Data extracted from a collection
/-- The resting choice (R115). -/
def State.resting (s : State) : PathField :=
  if s.pv.dock.state ≠ .fresh ∧ s.pv.dock.state ≠ .dozing then .none
  else if s.pb.chargeLimit = 0 then .refuse
  else if s.path.fullFlag = true ∨ 190 ≤ s.gauge.soc then .full
  else .want

/-- A removal of a record of this code at a PACK: the list, a computation where it had a scope, and the discharge
switch (R25, R96, R97, R140). -/
def State.dropScoped (c : Code) (s : State) : State :=
  if s.has c then
    let t := s.dropRec c
    let t := if c.scope .pack = .none then t else t.packLite
    if (c.scope .pack).discharges then t.freeSwitch else t
  else s

/-- The path field changes (R114): the urgent pack status; leaving ACCEPT drops the noted run and stops the full
timer (R117); WANT against a DOZING dock asks for a wake pulse and wakes a dozing PACK (R115); ACCEPT releases a
LATCHED SHORT (R103); the charge switch follows (R98). -/
def State.setPath (p : PathField) (s : State) : State :=
  if s.path.field = p then s
  else
    let t := { s with
      path.field := p
      path.notedRun := if s.path.field = PathField.accept then none else s.path.notedRun
      path.fullTimer := if s.path.field = PathField.accept then none else s.path.fullTimer }
    let t := if p = .want ∧ s.pv.dock.state = .dozing then t.requestWakePulse.wakeCause.askWake else t
    let t := t.requestState true
    let t := if p = .accept ∧ hasLatched t.cdu .short then t.dropScoped .short else t
    t.cswFollow

/-- The resting choice is made while the field is other than ACCEPT (R115). -/
def State.makeRestingChoice (s : State) : State := if s.path.field = .accept then s else s.setPath s.resting

/-- The path field leaves ACCEPT by the resting choice (R117). -/
def State.leaveAccept (s : State) : State := if s.path.field = .accept then s.setPath s.resting else s

/-- The published charge limit against its value before an event (R115, R117): a change between 0 and above 0 makes
the resting choice, and a fall to 0 leaves ACCEPT. -/
def State.limitFollow (before : Nat) (s : State) : State :=
  if before = 0 ∧ 0 < s.pb.chargeLimit then s.makeRestingChoice
  else if 0 < before ∧ s.pb.chargeLimit = 0 then s.makeRestingChoice.leaveAccept
  else s

/-- One PACK BGU computation as an event at all its readers (R25, R101, R115, R117). -/
def State.computePack (s : State) : State := s.packLite.limitFollow s.pb.chargeLimit

/-! ### Conditions at a PACK (R99, R139, R140) -/

/-- A raise at a PACK: a new or re-activated HOLD or TRIP is a cell fault (R113), a computation (R25), and reaches
the switches its scope covers (R95, R98). -/
def State.raisePack (c : Code) (s : State) : State :=
  let t := s.raiseRec c
  if (s.raising c).isEvent ∧ c.kind .pack ≠ .trim then
    let t := t.askWake.packLite
    let t := if (c.scope .pack).discharges then t.cutSwitch c else t
    State.limitFollow s.pb.chargeLimit t.cswFollow
  else t

/-- A raise by the convention of R99: an ACTIVE record is left as it is, but for one kept by a dip and not judged since
(R137). -/
def State.raiseFresh (c : Code) (s : State) : State := if hasActive s.cdu c then s.rejudge c else s.raisePack c

/-- A removal at a PACK (R96 to R98, R140). -/
def State.removePack (c : Code) (s : State) : State :=
  if s.has c then State.limitFollow s.pb.chargeLimit (s.dropScoped c).cswFollow else s

/-- A clear of a TRIM or HOLD code at a PACK, from its source (R140). -/
def State.clearPack (b : Block) (c : Code) (s : State) : State :=
  if c.source = b ∧ c.kind .pack ≠ .trip then s.removePack c else s

/-! ### Gauge (R107 to R111) -/

/-- Health in percent (R109). -/
def healthOf (full rated : Nat) : Nat := min 100 (100 * full / rated)

/-- The state of charge against its value before an event (R109, R119): below 190 the FULL flag is cleared, and a
change of the flag or across 190 makes the resting choice (R115). -/
def State.socFollow (before : Nat) (s : State) : State :=
  if s.gauge.soc = before then s
  else
    let clears := s.path.fullFlag && decide (s.gauge.soc < 190)
    let t := if clears then { s with path.fullFlag := false } else s
    if clears = true ∨ decide (190 ≤ before) ≠ decide (190 ≤ s.gauge.soc) then t.makeRestingChoice else t

/-- The profile revision counts up by 1, mod 16, and the profile is requested (R10, R110, R111). -/
def State.nextRevision (s : State) : State :=
  State.requestProfile { s with gauge.revision := s.gauge.revision + 1 }

/-- A discharge step (R108), with the fraction already carried; at Q_rem 0 the fraction is set to 0. -/
def Gauge.dischargeStep (g : Gauge) : Gauge :=
  { g with
    frac := if g.qRem = 0 then 0 else g.frac
    qRem := g.qRem - 1
    dFull := satAdd 65535 g.dFull 1
    dCyc := satAdd 65535 g.dCyc 1 }

/-- The cycle count at a discharge step (R111). -/
def State.countCycle (s : State) : State :=
  if s.gauge.full ≤ s.gauge.dCyc then
    State.nextRevision { s with gauge.cycles := satAdd 65535 s.gauge.cycles 1, gauge.dCyc := 0 }
  else s

/-- Granted less taken (R120), each mod 65536, in signed arithmetic. -/
def PathState.ahead (p : PathState) : Int :=
  ((p.allowance - p.baseAllowance).toNat : Int) - ((p.received - p.baseReceived).toNat : Int)

/-- The grant test made until it fails (R120). After 65536 grants the allowance has come round to where it began and every
test has held, so none will fail: the spec states no allowance then, and it is free (log 21). -/
def grantLoop (step : Nat) : Nat → PathState → PathState
  | 0, p => { p with allowance := Config.allowanceWithoutEnd p.allowance step }
  | n + 1, p =>
    if p.ahead < ((step / 2 : Nat) : Int) then
      grantLoop step n { p with allowance := p.allowance + BitVec.ofNat 16 step }
    else p

/-- The grant test (R120), in ACCEPT while a run is noted. -/
def State.grant (s : State) : State :=
  if s.path.field = .accept ∧ s.path.notedRun.isSome then
    { s with path := grantLoop s.settings.pack.grantStep 65536 s.path }
  else s

/-- A charge step (R108, R114): Q_rem, learn armed, warn armed, and received with its grant test. -/
def State.chargeStep (s : State) : State :=
  State.grant { s with
    gauge.qRem := satAdd 65535 s.gauge.qRem 1
    gauge.learnArmed := false
    gauge.warnArmed := true
    path.received := s.path.received + 1 }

== TASK DETAILS ==
Search the data above for the word "makes" and show every line that has it.

== SOLUTION TO THIS TASK ==
/-- The published charge limit against its value before an event (R115, R117): a change between 0 and above 0 makes
change of the flag or across 190 makes the resting choice (R115). -/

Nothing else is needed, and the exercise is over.